How teaching vi to secretaries brought LLMs to humanity


Story time... I'm going to connect vim to the current LLM megatrend :)


Time: around 1976

Place: Bell labs

Unix was new, and vi made people think that computers could be used by non-programmers, for example secretaries (who used to do a lot of typing, dictation, on typewriters!). If you could get secretaries to use vi, they will same so much time!


They liked this idea enough to bring psychologists on board.


One of them was Tom Landauer:


https://en.wikipedia.org/wiki/Thomas_Landauer


You can say they were thinking about UX before the mouse even existed, not to mention GUIs.


They placed secretaries in front of vi and looked at what they did.


They realized that yes, while vi is pure English, human language, they will still misremember commands. Was it 'delete word' (dw) or 'remove word' (rw)? This was a core problem to increase the usability of vi.


The research group decided that synonyms in natural language were a problem; more than synonyms, words that cover partially the same space in semantics as other words, but not completely.


Computers would be much easier to use if they represented meaning. Rather than representing the 'delete' command as a character (d), they should represent different commands in ways that overlap with each other. And they should learn how to do this from looking at human language usage (ie, it's not good enough to have a pre-programmed lookup table with d -> delete, r -> delete etc). Too many possibilities.


The result of this research was the idea that you can represent semantics as a multidimensional space. A word is a vector. Two words with similar meaning are vectors with a high cosine similarity (sounds familiar :) ? ).


They created LSA:


https://en.wikipedia.org/wiki/Latent_semantic_analysis


The paper was revolutionary, because it demonstrated that giving a computer enough text, they could learn the meaning of words. To the point that they could reach a grade in the TOEFL test enough to get admitted in university.


http://wordvec.colorado.edu/papers/Landauer_Dumais_1997.pdf


You can see this has impressive implications. Linguists, like Chomsky, said that we humans come equipped from birth with a system of rules that allows us to learn language. And here you had a machine that learned language from scratch (tabula rasa, just a very general learning mechanism based on coocurrence word-context).


Plus, you can see how the computer gets better as it gets more text. You can train it with only grade 3 text (in size and complexity) and it makes the same mistakes a child of that age does.

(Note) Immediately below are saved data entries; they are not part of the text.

-- ==== Sys2Proof/Tests/Slice0.lean ====
section
/-! SUPPORT. The model's own tests: the ill-formed terms WellFormed refuses, words written out from the encodings of
30_encoding, one-step vectors of 95_test_vectors, and for every statement with hypotheses a state that meets them. -/

namespace Sys2Proof.Tests

open Sys2Proof.Machine

/-! ## WellFormed: each check refuses an ill-formed term (30_encoding R97, R100) -/

/-- One byte more than `MAX_PAYLOAD`. -/
theorem tooLong : decide (Config.maxPayload + 1 ≤ Config.maxPayload) = false := by simp

theorem test_smoke_relSend : (Instr.relSend (List.replicate (Config.maxPayload + 1) 0x00#8)).wellFormed = false := by
  rw [Instr.wellFormed, List.length_replicate, tooLong]

theorem test_smoke_relRecv : (Instr.relRecv (Config.maxPayload + 1)).wellFormed = false := tooLong

theorem test_smoke_recvBuf : (Instr.recvBuf (Config.maxPayload + 1)).wellFormed = false := tooLong

theorem test_smoke_sendBuf : (Instr.sendBuf (List.replicate (Config.maxPayload + 1) 0x00#8)).wellFormed = false := by
  rw [Instr.wellFormed, List.length_replicate, tooLong]

/-! ## Decoding: words written out bit by bit

A control word is `CODE . 000 . ROLE . OPSEL` (R97, R99); the operands an operation does not use are set and ignored. -/

/-- A request with this word and every side operand set. -/
def full (w : BitVec 16) : Request := ⟨w, ⟨0x04#8, 0x33#8, 0x22#8, 0x11#8⟩, 2, [0xDE#8, 0xAD#8], 0x0123456789ABCDEF#64⟩

/-- What a request decodes to, or nothing. -/
def read (r : Request) : Option Instr :=
  match decodeRequest r with
  | .ok i => some i
  | .error _ => none

/-- What the four bytes of a header decode to, or nothing. -/
def readHeader (b0 b1 b2 b3 : Byte) : Option Instr :=
  match decodeHeader ⟨b0, b1, b2, b3⟩ with
  | .ok i => some i
  | .error _ => none

theorem test_decode_encCmdHdr : read (full 0b0000011000000000#16) = some (.encCmdHdr 0x06#8) := by decide

theorem test_decode_encBufHdr : read (full 0b1010101100000001#16) = some .encBufHdr := by decide

theorem test_decode_decValHdr_peer : read (full 0b0000000000010010#16) = some (.decValHdr ⟨0x04#8, 0x33#8, 0x22#8, 0x11#8⟩ .peer) := by decide

theorem test_decode_decValHdr_client : read (full 0b1111111100000010#16) = some (.decValHdr ⟨0x04#8, 0x33#8, 0x22#8, 0x11#8⟩ .client) := by decide

theorem test_decode_relSend : read (full 0b0000000000000011#16) = some (.relSend [0xDE#8, 0xAD#8]) := by decide

theorem test_decode_relRecv : read (full 0b0000000000000100#16) = some (.relRecv 2) := by decide

theorem test_decode_sendCmd : read (full 0b1111111100010101#16) = some (.sendCmd 0xFF#8) := by decide

theorem test_decode_recvConfirm : read (full 0b0000000000000110#16) = some .recvConfirm := by decide

theorem test_decode_recvBuf : read (full 0b0000000000000111#16) = some (.recvBuf 2) := by decide

theorem test_decode_sendBuf : read (full 0b0000000000001000#16) = some (.sendBuf [0xDE#8, 0xAD#8]) := by decide

theorem test_decode_sendU64 : read (full 0b0000000000001001#16) = some (.sendU64 0x0123456789ABCDEF#64) := by decide

theorem test_decode_recvI32 : read (full 0b0000000000001010#16) = some .recvI32 := by decide

theorem test_decode_recvU64 : read (full 0b0000000000001011#16) = some .recvU64 := by decide

theorem test_decode_recvBool : read (full 0b0000000000001100#16) = some .recvBool := by decide

/-- R100, V50, V51: `OPSEL` 0xD, 0xE, 0xF and each reserved bit. -/
theorem test_decode_reserved :
    read (full 0b0000000000001101#16) = none ∧ read (full 0b0000000000001110#16) = none ∧
    read (full 0b0000000000001111#16) = none ∧ read (full 0b0000000000100101#16) = none ∧
    read (full 0b0000000001000101#16) = none ∧ read (full 0b0000000010000101#16) = none := by decide

/-! A header is `MAGIC24 . LOW`, least significant byte first (R80, R52). -/

theorem test_decode_frameSendBuffer : readHeader 0x00#8 0x11#8 0x22#8 0x33#8 = some .frameSendBuffer := by decide

theorem test_decode_frameConfirm : readHeader 0x01#8 0x11#8 0x22#8 0x33#8 = some .frameConfirm := by decide

theorem test_decode_frameGetControlData : readHeader 0x02#8 0x11#8 0x22#8 0x33#8 = some .frameGetControlData := by decide

theorem test_decode_frameListApps : readHeader 0x03#8 0x11#8 0x22#8 0x33#8 = some .frameListApps := by decide

theorem test_decode_frameGetActiveUser : readHeader 0x04#8 0x11#8 0x22#8 0x33#8 = some .frameGetActiveUser := by decide

theorem test_decode_frameGetCurrentApp : readHeader 0x05#8 0x11#8 0x22#8 0x33#8 = some .frameGetCurrentApp := by decide

theorem test_decode_frameGetVersion : readHeader 0x06#8 0x11#8 0x22#8 0x33#8 = some .frameGetVersion := by decide

theorem test_decode_frameDisconnect : readHeader 0xFF#8 0x11#8 0x22#8 0x33#8 = some .frameDisconnect := by decide

theorem test_decode_framePeer : readHeader 0x04#8 0x33#8 0x22#8 0x11#8 = some (.framePeer 0x04#8) := by decide

/-- R81, R95: no role magic, the magic written big-endian, an unassigned code. -/
theorem test_decode_noFrame :
    readHeader 0x00#8 0x33#8 0x22#8 0x10#8 = none ∧ readHeader 0x33#8 0x22#8 0x11#8 0x00#8 = none ∧
    readHeader 0x07#8 0x11#8 0x22#8 0x33#8 = none ∧ readHeader 0xFE#8 0x11#8 0x22#8 0x33#8 = none := by decide

/-- V1, V31, V50, S7: the numbers of the opcode table. -/
theorem test_tableWords :
    decodeTableWord 16 0x8000 = some (.encCmdHdr 0x80#8) ∧ decodeTableWord 16 0x0305 = some (.sendCmd 0x03#8) ∧
    decodeTableWord 16 0x000E = none ∧ decodeTableWord 32 0x11223304 = some (.framePeer 0x04#8) ∧
    decodeTableWord 32 0x33221106 = some .frameGetVersion := by decide

/-! ## One step -/

/-- The state a step goes on to has a property. -/
def goesOn (r : Result) (p : State → Bool) : Bool :=
  match r with
  | .next t => p t
  | _ => false

/-- A step is refused. -/
def isRefused (r : Result) : Bool :=
  match r with
  | .refused _ => true
  | _ => false

/-- A step faults. -/
def isFault (r : Result) : Bool :=
  match r with
  | .fault _ => true
  | _ => false

/-- A send in flight with its frame in `BUF`. -/
def sending (op : BitVec 4) (frame : List Byte) (cnt : Nat) (pend : Bool) : State :=
  { State.reset with status := .busy, op, argSize := 1, len := frame.length, cnt, pend, buf := Memory.ofBytes frame }

/-- A receive of `len` bytes in flight that has got these. -/
def receiving (op : BitVec 4) (size len : Nat) (got : List Byte) (pend : Bool) : State :=
  { State.reset with
    status := .busy, op, argSize := size, len, cnt := got.length, pend, buf := Memory.ofBytes got, rxs := got }

/-- The next turn, and what the host and the transport do next. -/
def State.facing (s : State) (ts : List Turn) (h : List HostAct) (x : List TransportAct) : State :=
  ((s.setTurns ts).setHostIn h).setTransportIn x

/-- V1. -/
theorem test_encCmdHdr :
    goesOn (exec (.encCmdHdr 0x06#8) State.reset) (fun t => decide (t.status = .doneOk ∧
      t.resHdr = ⟨0x06#8, 0x11#8, 0x22#8, 0x33#8⟩ ∧ t.len = 0 ∧ t.cnt = 0 ∧ t.txs = [] ∧ t.rxs = [])) = true := by decide

/-- V2: no carry into byte 1. -/
theorem test_encCmdHdr_ff :
    goesOn (exec (.encCmdHdr 0xFF#8) State.reset)
      (fun t => decide (t.resHdr = ⟨0xFF#8, 0x11#8, 0x22#8, 0x33#8⟩)) = true := by decide

/-- V4. -/
theorem test_encBufHdr :
    goesOn (exec .encBufHdr State.reset)
      (fun t => decide (t.resHdr = ⟨0x00#8, 0x11#8, 0x22#8, 0x33#8⟩ ∧ t.valid.hdr = true)) = true := by decide

/-- V6. -/
theorem test_decValHdr :
    goesOn (exec (.decValHdr ⟨0xFF#8, 0x33#8, 0x22#8, 0x11#8⟩ .peer) State.reset)
      (fun t => decide (t.status = .doneOk ∧ t.resLow = 0xFF#8 ∧ t.valid.low = true)) = true := by decide

/-- V10g: the magic written big-endian. -/
theorem test_decValHdr_mismatch :
    goesOn (exec (.decValHdr ⟨0x11#8, 0x22#8, 0x33#8, 0x00#8⟩ .peer) State.reset)
      (fun t => decide (t.status = .errProtocol ∧ t.errObs = 0x003322#24 ∧ t.errExp = 0x112233#24 ∧
        t.valid.low = false)) = true := by decide

/-- V11: the second answer of `[2, 1]`. -/
theorem test_relSend :
    goesOn (step (State.facing { sending 0x3#4 [0xAA#8, 0xBB#8, 0xCC#8] 2 true with txs := [0xAA#8, 0xBB#8] } [] []
      [.progress 1 []])) (fun t => decide (t.txs = [0xAA#8, 0xBB#8, 0xCC#8] ∧ t.cnt = 3 ∧ t.pend = false)) = true := by
  decide

/-- V13: a negative progress is not added to `CNT`. -/
theorem test_relSend_negative :
    goesOn (step (State.facing (sending 0x3#4 [0xAA#8, 0xBB#8, 0xCC#8] 0 true) [] [] [.progress (-1) []]))
      (fun t => decide (t.status = .errTransport ∧ t.cnt = 0 ∧ t.txs = [])) = true := by decide

/-- V16: the second answer of `[1, 3]`. -/
theorem test_relRecv :
    goesOn (step (State.facing (receiving 0x4#4 4 4 [0x01#8] true) [] [] [.progress 3 [0x33#8, 0x22#8, 0x11#8]]))
      (fun t => decide (t.rxs = [0x01#8, 0x33#8, 0x22#8, 0x11#8] ∧
        t.buf.readBytes 0 4 = some [0x01#8, 0x33#8, 0x22#8, 0x11#8] ∧ t.cnt = 4)) = true := by decide

/-- V19a: an answer of 4 to a count of 3 is no step. -/
theorem test_relRecv_tooMuch :
    isRefused (step (State.facing (receiving 0x4#4 3 3 [] true) [] []
      [.progress 4 [0x01#8, 0x02#8, 0x03#8, 0x04#8]])) = true := by decide

/-- V31: the acceptance. -/
theorem test_sendCmd :
    goesOn (exec (.sendCmd 0x06#8) State.reset) (fun t => decide (t.status = .busy ∧ t.len = 4 ∧ t.cnt = 0 ∧
      t.buf.readBytes 0 4 = some [0x06#8, 0x11#8, 0x22#8, 0x33#8])) = true := by decide

/-- V33: a quarter of a header stays sent. -/
theorem test_sendCmd_closed :
    goesOn (step (State.facing { sending 0x5#4 [0x03#8, 0x11#8, 0x22#8, 0x33#8] 1 true with txs := [0x03#8] } [] []
      [.progress 0 []])) (fun t => decide (t.txs = [0x03#8] ∧ t.cnt = 1 ∧ t.status = .errTransport)) = true := by decide

/-- V22: the low byte is ignored. -/
theorem test_recvConfirm :
    goesOn (exec .recvConfirm (receiving 0x6#4 0 4 [0xFF#8, 0x33#8, 0x22#8, 0x11#8] false))
      (fun t => decide (t.status = .doneOk ∧ t.valid = ValidBits.none)) = true := by decide

/-- V24: one wrong bit in the last byte. -/
theorem test_recvConfirm_mismatch :
    goesOn (exec .recvConfirm (receiving 0x6#4 0 4 [0x00#8, 0x33#8, 0x22#8, 0x10#8] false))
      (fun t => decide (t.status = .errProtocol ∧ t.errObs = 0x102233#24 ∧ t.errExp = 0x112233#24)) = true := by decide

/-- V26: the finish; the window begins after the header. -/
theorem test_recvBuf :
    goesOn (exec (.recvBuf 2) (receiving 0x7#4 2 6 [0x00#8, 0x33#8, 0x22#8, 0x11#8, 0xBE#8, 0xEF#8] false))
      (fun t => decide (t.hostRead .resData = .ok (.data [0xBE#8, 0xEF#8]) ∧ t.valid.low = false)) = true := by decide

/-- V52. -/
theorem test_recvBuf_oversize : exec (.recvBuf (Config.maxPayload + 1)) State.reset =
    .refused (.oversizePayload (Config.maxPayload + 1)) := by
  rw [exec, execRecvBuf, transferStep_of_not_busy (by decide), acceptSized_of_lt (by omega)]

/-- V35: the frame. -/
theorem test_sendBuf :
    goesOn (exec (.sendBuf [0xDE#8, 0xAD#8]) State.reset) (fun t => decide (t.len = 6 ∧ t.argSize = 2 ∧
      t.buf.readBytes 0 6 = some [0x00#8, 0x11#8, 0x22#8, 0x33#8, 0xDE#8, 0xAD#8])) = true := by decide

/-- V37: the frame. -/
theorem test_sendU64 :
    goesOn (exec (.sendU64 0x0123456789ABCDEF#64) State.reset) (fun t => decide (t.len = 12 ∧
      t.buf.readBytes 0 12 = some [0x00#8, 0x11#8, 0x22#8, 0x33#8, 0xEF#8, 0xCD#8, 0xAB#8, 0x89#8, 0x67#8, 0x45#8,
        0x23#8, 0x01#8])) = true := by decide

/-- V41. -/
theorem test_recvI32 :
    goesOn (exec .recvI32 (receiving 0xA#4 0 8 [0x00#8, 0x33#8, 0x22#8, 0x11#8, 0x00#8, 0x00#8, 0x00#8, 0x80#8] false))
      (fun t => decide (t.hostRead .resI32 = .ok (.signed (-2147483648)))) = true := by decide

/-- V43. -/
theorem test_recvI32_mismatch :
    goesOn (exec .recvI32 (receiving 0xA#4 0 8 [0x00#8, 0x11#8, 0x22#8, 0x33#8, 0x01#8, 0x00#8, 0x00#8, 0x00#8] false))
      (fun t => decide (t.errObs = 0x332211#24 ∧ t.valid.i32 = false ∧ t.cnt = 8)) = true := by decide

/-- V45: unsigned. -/
theorem test_recvU64 :
    goesOn (exec .recvU64 (receiving 0xB#4 0 12 ([0x00#8, 0x33#8, 0x22#8, 0x11#8] ++ List.replicate 7 0x00#8 ++ [0x80#8])
      false)) (fun t => decide (t.resU64 = 9223372036854775808#64)) = true := by decide

/-- V46: every byte but zero is true. -/
theorem test_recvBool :
    goesOn (exec .recvBool (receiving 0xC#4 0 5 [0x00#8, 0x33#8, 0x22#8, 0x11#8, 0x80#8] false))
      (fun t => decide (t.hostRead .resBool = .ok (.truth true))) = true ∧
    goesOn (exec .recvBool (receiving 0xC#4 0 5 [0x00#8, 0x33#8, 0x22#8, 0x11#8, 0x00#8] false))
      (fun t => decide (t.hostRead .resBool = .ok (.truth false))) = true := by decide

/-- P1: the header of `SEND_CMD GetVersion` leaves whole. -/
theorem test_frameGetVersion :
    goesOn (step (State.facing (sending 0x5#4 [0x06#8, 0x11#8, 0x22#8, 0x33#8] 0 true) [] []
      [.header ⟨0x06#8, 0x11#8, 0x22#8, 0x33#8⟩]))
      (fun t => decide (t.txs = [0x06#8, 0x11#8, 0x22#8, 0x33#8] ∧ t.cnt = 4)) = true := by decide

/-- S7: a peer's header of low byte 4 reaches the receive. -/
theorem test_framePeer :
    goesOn (step (State.facing (receiving 0xA#4 0 8 [] true) [] [] [.header ⟨0x04#8, 0x33#8, 0x22#8, 0x11#8⟩]))
      (fun t => decide (t.buf.readBytes 0 4 = some [0x04#8, 0x33#8, 0x22#8, 0x11#8] ∧ t.cnt = 4 ∧ t.status = .busy)) =
      true := by decide

/-- V55: reset of a blocked send. -/
theorem test_reset :
    goesOn (step ({ sending 0x3#4 [0xAA#8, 0xBB#8, 0xCC#8] 2 true with txs := [0xAA#8, 0xBB#8] }.setTurns [.reset]))
      (fun t => decide (t.status = .idle ∧ t.pend = false ∧ t.len = 0 ∧ t.cnt = 0 ∧ t.valid = ValidBits.none ∧
        t.txs = [0xAA#8, 0xBB#8] ∧ t.orphans = [.tx [0xCC#8]])) = true := by decide

/-- R29, U7: a register that is not valid is not read. -/
theorem test_invalidRead : isFault (step (State.facing State.reset [.host] [.read .resHdr] [])) = true := by decide


/-! ## A state for the hypotheses of every statement -/

/-- `MAX_PAYLOAD` bytes of zero. -/
def longest : List Byte := List.replicate Config.maxPayload 0x00#8

theorem longest_length : longest.length = Config.maxPayload := List.length_replicate

theorem fits {n : Nat} (h : fitsBuf n = true) : n ≤ Config.bufCapacity := (fitsBuf_iff n).mp h

/-- The command header of code 6. -/
def header6 : List Byte := [0x06#8, 0x11#8, 0x22#8, 0x33#8]

/-- A peer's header. -/
def peerHeader : List Byte := [0x04#8, 0x33#8, 0x22#8, 0x11#8]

The following are the specifics for each space:

name grade maxDRP # docs # terms # dims

tasa03 3 51 6,974 29,315 300

tasa06 6 59 17,949 55,105 300

tasa09 9 62 22,211 63,582 300

tasa12 12 67 28,882 76,132 300

tasaALL college 73 37,651 92,409 300


http://wordvec.colorado.edu/word_embeddings.html


These were the 90's. Computers were tiny by modern standards. The model in that 1997 paper was not a NN (too computationally expensive). LSA uses truncated singular value decomposition (SVD), which does something that approximates what a NN would do during learning, but much more efficiently. There was code from U of Tennessee that allowed us to do sparse matrix SVD on a matrix of... 37,651 x 92,409 (docs by unique terms).


The computer that ran that was the one with the most memory in the entire campus. An alpha machine, with unix, not linux. It had a whooping... 2gb ram.


They even sold us an Itanium later. Which we barely got any use of, because that platform was full of problems.


LSA was the grandaddy of topics models, BERT, word2vec etc etc to modern day transformers and LLMs.


And all of this... because secretaries couldn't learn vi commands :)


Bell labs was a wonderful place. Tom had lots of stories about conversations in corridors between scientists from different disciplines. Bell labs and The Royal society of London (Newton, Locke etc) are my perfect places in history, where humans were doing what we were supposed to do.